When the line containing "match d.gauge.anchor with" appears in the data below, begin copying there and stop only after the line containing "let d' := d.gauge'".

** Opening The input block **

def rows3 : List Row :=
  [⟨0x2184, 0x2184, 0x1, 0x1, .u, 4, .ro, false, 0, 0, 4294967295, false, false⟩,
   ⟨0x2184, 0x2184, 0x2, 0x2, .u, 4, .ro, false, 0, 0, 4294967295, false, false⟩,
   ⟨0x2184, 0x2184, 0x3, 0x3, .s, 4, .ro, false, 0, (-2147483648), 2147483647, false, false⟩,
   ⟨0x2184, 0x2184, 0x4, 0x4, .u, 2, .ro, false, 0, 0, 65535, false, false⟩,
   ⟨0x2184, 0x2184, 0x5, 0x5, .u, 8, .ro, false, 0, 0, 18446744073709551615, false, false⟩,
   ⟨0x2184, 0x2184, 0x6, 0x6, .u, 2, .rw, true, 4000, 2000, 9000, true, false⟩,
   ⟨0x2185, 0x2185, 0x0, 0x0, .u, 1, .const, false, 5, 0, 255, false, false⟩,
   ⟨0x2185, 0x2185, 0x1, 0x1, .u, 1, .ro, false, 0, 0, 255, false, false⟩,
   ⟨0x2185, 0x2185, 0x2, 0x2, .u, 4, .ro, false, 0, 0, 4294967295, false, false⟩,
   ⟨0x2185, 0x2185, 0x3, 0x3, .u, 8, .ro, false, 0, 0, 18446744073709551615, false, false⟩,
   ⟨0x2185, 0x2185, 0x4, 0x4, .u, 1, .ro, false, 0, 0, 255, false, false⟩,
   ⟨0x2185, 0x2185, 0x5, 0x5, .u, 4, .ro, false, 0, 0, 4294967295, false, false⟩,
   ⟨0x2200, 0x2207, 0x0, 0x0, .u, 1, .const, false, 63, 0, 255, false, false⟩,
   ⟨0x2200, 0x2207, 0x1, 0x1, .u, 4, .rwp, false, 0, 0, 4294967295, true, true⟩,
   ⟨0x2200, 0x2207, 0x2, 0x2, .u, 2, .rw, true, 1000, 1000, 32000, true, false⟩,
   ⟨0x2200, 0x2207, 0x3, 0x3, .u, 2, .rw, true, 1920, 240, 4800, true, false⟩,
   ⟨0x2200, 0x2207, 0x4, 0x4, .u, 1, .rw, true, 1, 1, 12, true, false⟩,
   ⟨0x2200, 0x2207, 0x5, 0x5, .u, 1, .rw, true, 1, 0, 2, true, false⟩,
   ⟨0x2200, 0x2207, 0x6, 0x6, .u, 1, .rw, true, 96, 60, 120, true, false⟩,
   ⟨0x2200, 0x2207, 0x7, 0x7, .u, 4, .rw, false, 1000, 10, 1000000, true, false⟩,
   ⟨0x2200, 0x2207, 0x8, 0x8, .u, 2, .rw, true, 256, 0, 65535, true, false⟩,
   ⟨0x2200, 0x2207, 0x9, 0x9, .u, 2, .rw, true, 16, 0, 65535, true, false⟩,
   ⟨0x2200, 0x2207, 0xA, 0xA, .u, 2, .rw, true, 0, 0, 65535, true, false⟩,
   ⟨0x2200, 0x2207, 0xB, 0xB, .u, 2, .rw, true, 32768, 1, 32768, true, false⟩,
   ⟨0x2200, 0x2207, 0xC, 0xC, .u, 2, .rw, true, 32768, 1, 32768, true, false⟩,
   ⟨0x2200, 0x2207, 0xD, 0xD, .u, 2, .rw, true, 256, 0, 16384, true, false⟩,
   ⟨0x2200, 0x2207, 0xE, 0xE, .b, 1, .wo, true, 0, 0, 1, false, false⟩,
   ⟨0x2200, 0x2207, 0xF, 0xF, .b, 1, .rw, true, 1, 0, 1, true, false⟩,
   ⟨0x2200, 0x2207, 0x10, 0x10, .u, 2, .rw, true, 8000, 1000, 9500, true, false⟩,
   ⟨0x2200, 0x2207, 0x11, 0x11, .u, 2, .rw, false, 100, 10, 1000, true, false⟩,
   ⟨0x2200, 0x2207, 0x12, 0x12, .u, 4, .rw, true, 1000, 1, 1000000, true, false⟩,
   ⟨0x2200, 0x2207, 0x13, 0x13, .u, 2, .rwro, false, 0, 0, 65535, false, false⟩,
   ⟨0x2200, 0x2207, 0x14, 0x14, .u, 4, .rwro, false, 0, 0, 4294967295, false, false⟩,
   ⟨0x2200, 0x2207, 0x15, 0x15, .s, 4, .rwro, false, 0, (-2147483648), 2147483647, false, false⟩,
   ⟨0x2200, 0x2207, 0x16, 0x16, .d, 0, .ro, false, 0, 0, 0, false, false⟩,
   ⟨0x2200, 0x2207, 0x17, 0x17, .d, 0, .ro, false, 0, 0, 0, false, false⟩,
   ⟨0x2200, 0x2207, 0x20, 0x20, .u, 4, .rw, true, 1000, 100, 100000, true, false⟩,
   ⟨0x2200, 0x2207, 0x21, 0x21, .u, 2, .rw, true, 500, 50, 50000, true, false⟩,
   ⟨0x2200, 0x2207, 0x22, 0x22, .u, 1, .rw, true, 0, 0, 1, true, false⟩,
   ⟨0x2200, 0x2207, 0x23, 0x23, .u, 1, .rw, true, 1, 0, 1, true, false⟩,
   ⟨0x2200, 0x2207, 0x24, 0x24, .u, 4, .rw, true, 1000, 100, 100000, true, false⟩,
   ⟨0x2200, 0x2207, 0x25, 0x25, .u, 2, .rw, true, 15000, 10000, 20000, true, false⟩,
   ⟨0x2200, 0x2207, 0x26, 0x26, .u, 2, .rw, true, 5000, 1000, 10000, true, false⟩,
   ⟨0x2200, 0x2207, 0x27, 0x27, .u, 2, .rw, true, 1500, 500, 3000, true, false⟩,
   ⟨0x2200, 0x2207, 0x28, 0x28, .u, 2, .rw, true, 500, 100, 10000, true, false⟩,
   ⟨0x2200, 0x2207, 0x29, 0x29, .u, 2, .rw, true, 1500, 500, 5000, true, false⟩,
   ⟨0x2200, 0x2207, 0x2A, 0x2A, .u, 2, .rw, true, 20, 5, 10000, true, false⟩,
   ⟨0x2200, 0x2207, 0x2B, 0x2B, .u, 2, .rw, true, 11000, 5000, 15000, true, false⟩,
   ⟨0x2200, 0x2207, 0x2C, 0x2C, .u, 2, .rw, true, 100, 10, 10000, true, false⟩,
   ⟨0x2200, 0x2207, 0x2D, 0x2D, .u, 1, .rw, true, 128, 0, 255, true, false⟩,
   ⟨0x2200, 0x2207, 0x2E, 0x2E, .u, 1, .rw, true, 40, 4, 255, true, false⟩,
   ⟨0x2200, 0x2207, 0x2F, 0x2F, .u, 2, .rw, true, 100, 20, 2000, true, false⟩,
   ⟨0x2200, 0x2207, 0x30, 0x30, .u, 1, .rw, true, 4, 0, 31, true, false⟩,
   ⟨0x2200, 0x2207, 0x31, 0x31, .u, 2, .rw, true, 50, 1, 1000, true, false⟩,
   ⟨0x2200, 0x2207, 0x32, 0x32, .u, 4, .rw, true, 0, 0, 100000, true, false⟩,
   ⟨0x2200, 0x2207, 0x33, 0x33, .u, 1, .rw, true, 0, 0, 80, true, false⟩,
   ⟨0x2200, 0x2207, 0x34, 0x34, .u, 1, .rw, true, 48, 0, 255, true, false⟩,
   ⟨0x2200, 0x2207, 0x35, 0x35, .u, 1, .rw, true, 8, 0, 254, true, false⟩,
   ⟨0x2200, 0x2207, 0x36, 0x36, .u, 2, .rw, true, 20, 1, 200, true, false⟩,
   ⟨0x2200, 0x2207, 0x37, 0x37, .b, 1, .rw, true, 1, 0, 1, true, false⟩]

** Closing The input block **
** Opening The input block **

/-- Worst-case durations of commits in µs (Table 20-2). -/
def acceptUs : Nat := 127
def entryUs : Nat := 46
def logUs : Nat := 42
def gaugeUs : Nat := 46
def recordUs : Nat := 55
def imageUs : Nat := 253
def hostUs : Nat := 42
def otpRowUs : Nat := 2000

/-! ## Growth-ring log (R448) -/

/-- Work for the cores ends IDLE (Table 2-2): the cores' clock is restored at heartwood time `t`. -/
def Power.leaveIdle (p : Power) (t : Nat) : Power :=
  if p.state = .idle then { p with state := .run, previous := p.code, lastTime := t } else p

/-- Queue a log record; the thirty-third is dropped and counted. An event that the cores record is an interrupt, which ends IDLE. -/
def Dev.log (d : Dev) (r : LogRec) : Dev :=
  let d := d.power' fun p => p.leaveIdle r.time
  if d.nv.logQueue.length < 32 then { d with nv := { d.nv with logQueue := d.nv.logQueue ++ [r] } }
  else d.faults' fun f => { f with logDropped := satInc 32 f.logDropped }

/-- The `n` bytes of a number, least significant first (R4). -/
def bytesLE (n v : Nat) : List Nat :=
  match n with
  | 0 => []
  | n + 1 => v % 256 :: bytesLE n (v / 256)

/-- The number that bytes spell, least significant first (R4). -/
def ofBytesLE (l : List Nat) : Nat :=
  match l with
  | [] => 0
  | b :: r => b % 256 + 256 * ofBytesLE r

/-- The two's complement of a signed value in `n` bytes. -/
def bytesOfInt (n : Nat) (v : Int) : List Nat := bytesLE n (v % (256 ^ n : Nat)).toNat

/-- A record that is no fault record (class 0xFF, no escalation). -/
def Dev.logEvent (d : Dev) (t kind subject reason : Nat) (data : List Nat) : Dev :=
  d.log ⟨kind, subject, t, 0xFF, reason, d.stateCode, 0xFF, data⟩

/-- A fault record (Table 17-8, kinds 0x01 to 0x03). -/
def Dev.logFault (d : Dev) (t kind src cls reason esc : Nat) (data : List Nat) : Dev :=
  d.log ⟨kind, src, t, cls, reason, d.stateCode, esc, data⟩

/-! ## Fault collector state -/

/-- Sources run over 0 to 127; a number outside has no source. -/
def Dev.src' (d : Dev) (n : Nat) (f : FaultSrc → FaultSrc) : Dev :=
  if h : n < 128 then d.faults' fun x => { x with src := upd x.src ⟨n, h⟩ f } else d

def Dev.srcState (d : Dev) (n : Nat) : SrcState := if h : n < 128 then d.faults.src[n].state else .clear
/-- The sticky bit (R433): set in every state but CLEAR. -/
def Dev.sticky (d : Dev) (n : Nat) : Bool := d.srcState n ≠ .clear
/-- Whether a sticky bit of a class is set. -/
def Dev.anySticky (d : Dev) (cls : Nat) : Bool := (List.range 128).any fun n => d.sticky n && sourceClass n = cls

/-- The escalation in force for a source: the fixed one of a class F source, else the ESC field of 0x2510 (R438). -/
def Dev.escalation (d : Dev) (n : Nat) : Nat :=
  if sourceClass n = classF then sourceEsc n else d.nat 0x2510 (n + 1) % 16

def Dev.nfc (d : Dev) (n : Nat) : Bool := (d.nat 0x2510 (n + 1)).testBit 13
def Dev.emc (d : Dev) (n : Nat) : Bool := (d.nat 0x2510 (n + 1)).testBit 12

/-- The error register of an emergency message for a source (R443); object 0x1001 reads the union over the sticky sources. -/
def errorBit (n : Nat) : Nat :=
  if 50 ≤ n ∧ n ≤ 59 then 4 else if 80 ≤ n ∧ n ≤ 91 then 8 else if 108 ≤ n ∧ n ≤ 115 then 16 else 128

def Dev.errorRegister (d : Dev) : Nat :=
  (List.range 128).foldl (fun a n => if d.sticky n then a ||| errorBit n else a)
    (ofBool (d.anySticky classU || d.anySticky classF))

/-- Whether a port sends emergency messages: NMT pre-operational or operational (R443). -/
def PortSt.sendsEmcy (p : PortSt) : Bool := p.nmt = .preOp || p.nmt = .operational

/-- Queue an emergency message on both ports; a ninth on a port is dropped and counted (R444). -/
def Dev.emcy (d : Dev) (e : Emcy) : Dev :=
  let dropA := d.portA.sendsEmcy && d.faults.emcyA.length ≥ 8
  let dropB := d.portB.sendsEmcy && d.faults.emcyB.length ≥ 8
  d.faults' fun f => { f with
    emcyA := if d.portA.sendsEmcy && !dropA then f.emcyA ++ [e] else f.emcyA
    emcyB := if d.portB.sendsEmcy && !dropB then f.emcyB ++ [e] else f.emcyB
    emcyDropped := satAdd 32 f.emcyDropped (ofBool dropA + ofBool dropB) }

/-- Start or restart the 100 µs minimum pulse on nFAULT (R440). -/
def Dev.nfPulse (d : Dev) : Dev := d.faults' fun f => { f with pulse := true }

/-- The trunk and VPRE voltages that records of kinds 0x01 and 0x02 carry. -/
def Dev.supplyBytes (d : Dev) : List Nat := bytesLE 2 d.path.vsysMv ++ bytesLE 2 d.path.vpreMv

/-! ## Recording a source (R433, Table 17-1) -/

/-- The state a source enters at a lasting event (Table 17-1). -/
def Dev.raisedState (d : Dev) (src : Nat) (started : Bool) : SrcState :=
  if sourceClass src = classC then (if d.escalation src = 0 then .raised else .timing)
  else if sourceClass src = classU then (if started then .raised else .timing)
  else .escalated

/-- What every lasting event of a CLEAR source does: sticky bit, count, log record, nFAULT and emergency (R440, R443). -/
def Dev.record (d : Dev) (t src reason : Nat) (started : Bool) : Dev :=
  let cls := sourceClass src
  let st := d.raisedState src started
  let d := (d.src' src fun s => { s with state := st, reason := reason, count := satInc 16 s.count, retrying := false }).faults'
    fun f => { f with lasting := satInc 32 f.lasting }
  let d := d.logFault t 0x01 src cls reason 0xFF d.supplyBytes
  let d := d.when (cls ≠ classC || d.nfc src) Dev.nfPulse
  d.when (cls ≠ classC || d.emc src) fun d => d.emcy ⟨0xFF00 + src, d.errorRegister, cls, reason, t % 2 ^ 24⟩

** Closing The input block **
** Opening The input block **

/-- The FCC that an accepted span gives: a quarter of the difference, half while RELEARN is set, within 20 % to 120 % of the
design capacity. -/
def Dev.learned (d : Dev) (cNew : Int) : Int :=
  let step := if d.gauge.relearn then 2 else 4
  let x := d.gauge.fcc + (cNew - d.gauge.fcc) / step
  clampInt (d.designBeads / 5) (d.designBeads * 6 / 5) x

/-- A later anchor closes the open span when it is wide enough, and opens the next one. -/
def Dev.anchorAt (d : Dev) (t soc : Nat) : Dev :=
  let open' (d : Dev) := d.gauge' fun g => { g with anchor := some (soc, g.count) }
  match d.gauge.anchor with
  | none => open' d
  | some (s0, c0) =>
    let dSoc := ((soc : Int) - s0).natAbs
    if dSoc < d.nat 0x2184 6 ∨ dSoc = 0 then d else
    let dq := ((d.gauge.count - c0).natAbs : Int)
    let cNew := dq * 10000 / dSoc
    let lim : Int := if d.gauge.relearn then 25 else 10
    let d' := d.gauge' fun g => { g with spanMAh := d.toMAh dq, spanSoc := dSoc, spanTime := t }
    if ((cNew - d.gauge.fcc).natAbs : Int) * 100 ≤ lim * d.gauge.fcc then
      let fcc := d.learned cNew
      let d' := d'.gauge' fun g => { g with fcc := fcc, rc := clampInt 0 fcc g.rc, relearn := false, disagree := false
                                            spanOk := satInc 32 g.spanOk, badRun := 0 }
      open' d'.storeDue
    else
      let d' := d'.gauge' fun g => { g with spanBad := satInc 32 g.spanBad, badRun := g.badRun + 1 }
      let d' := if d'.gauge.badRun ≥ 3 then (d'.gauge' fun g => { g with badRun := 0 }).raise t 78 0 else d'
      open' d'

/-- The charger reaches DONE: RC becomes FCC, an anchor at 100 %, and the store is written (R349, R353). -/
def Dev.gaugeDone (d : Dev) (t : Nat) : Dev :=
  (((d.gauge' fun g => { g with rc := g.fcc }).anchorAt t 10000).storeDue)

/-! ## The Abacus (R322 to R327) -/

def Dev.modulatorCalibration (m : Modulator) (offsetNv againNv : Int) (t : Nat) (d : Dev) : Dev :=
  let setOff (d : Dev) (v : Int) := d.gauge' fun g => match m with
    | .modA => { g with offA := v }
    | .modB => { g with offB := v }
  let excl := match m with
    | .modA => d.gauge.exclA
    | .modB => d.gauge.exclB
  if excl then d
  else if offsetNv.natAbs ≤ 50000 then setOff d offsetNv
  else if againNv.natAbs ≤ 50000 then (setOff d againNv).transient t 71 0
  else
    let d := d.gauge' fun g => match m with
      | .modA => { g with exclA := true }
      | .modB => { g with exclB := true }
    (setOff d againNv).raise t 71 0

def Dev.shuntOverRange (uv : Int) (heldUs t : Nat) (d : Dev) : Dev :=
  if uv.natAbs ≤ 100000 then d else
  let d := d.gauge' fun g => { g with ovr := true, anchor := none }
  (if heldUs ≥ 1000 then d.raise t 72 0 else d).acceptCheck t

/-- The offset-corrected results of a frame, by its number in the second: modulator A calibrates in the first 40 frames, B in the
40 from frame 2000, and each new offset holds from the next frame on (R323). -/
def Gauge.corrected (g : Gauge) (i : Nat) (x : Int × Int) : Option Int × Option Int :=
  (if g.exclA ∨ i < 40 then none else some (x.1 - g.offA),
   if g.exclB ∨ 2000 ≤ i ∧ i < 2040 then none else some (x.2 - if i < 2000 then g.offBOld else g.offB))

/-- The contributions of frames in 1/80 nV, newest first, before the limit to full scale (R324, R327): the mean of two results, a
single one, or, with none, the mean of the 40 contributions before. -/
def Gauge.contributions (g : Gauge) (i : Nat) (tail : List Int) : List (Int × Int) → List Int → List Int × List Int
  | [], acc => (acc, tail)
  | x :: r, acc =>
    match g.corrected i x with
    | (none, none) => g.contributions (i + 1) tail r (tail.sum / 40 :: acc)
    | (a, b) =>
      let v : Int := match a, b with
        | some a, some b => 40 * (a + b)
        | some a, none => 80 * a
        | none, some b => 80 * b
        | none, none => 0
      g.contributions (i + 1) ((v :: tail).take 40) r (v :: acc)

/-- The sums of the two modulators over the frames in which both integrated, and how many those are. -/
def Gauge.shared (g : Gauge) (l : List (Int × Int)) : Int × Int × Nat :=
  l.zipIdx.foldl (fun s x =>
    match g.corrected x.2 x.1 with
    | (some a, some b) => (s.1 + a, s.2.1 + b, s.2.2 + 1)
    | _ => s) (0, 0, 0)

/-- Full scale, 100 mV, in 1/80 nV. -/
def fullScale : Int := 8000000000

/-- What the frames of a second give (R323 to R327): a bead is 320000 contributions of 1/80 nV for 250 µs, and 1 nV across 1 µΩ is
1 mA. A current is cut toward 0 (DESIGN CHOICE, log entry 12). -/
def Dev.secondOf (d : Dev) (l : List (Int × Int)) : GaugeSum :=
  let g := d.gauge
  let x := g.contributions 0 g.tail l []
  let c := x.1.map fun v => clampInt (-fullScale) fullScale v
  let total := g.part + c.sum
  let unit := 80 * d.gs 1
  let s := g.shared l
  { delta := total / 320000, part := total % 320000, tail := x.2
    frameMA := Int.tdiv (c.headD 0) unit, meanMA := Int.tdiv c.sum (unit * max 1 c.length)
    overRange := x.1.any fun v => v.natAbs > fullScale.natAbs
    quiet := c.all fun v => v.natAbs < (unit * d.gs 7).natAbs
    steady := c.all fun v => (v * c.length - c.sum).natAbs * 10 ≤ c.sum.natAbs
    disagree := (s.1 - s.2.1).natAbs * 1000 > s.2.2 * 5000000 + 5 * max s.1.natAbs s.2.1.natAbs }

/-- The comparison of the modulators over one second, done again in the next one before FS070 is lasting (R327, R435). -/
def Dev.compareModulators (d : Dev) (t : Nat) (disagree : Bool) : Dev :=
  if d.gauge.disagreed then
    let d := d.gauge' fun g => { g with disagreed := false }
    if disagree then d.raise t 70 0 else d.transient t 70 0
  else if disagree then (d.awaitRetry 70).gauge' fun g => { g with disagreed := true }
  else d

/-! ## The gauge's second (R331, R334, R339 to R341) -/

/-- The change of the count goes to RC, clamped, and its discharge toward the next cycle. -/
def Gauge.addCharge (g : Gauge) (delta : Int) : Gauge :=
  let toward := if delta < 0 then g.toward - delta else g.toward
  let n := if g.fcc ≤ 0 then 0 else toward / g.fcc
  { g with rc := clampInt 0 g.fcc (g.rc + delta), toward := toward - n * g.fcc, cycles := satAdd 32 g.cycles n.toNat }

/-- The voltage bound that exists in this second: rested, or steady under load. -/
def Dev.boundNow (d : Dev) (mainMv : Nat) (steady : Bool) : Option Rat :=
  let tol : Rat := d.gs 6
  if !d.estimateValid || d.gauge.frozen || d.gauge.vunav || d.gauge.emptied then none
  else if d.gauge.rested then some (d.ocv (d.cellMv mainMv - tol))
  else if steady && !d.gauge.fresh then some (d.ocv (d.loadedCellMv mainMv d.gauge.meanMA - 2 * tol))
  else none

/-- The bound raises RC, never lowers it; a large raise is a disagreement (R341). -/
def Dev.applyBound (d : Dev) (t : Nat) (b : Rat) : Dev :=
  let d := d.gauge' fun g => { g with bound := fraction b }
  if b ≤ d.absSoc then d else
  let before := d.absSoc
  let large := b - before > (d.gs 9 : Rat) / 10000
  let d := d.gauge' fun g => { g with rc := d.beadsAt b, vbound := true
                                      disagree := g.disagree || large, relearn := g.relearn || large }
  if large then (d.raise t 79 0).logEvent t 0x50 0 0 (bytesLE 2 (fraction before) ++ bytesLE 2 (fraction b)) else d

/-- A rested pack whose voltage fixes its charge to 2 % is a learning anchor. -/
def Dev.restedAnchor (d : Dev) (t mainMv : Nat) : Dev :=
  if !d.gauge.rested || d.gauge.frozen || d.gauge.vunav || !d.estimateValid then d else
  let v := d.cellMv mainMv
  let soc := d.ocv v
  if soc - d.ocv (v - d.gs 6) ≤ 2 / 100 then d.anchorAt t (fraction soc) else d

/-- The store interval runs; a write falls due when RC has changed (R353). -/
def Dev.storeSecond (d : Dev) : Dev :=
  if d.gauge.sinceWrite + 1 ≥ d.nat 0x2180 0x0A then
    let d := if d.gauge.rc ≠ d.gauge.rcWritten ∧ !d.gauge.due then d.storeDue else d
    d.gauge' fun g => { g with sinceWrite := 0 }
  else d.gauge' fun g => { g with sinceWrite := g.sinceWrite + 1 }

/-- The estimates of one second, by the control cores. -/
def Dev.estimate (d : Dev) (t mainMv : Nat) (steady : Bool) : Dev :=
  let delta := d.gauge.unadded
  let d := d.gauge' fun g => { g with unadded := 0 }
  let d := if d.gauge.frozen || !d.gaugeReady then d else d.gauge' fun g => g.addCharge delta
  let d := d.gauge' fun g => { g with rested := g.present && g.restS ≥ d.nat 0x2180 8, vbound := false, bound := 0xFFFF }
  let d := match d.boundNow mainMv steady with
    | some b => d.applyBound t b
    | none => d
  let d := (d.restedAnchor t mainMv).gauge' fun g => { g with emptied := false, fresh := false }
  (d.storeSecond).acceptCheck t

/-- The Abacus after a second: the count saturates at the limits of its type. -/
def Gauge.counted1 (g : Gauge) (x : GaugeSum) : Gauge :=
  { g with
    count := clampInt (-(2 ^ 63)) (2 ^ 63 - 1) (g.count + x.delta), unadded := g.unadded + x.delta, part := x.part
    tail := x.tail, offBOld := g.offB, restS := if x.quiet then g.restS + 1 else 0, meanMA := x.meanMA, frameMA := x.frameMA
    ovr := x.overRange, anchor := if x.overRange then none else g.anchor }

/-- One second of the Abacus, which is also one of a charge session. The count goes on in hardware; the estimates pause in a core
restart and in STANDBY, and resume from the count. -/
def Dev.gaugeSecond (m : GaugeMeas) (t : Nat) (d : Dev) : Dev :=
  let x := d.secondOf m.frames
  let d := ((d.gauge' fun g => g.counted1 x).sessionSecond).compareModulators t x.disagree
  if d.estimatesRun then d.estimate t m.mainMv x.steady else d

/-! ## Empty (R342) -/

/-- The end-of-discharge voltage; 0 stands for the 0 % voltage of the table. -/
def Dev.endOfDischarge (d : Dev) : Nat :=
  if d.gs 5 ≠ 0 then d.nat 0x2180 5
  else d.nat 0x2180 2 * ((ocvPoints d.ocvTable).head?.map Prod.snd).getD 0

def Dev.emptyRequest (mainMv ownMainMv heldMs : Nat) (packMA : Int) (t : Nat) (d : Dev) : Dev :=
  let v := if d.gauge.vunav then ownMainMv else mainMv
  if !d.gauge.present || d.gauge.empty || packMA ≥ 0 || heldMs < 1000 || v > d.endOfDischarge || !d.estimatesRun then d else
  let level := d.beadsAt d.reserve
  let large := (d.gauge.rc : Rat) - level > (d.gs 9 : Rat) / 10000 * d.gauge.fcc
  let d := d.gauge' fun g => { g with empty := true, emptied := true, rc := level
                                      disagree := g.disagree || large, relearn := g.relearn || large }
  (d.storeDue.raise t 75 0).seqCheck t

** Closing The input block **

→ Your solution
  match d.gauge.anchor with
  | none => open' d
  | some (s0, c0) =>
    let dSoc := ((soc : Int) - s0).natAbs
    if dSoc < d.nat 0x2184 6 ∨ dSoc = 0 then d else
    let dq := ((d.gauge.count - c0).natAbs : Int)
    let cNew := dq * 10000 / dSoc
    let lim : Int := if d.gauge.relearn then 25 else 10
    let d' := d.gauge' fun g => { g with spanMAh := d.toMAh dq, spanSoc := dSoc, spanTime := t }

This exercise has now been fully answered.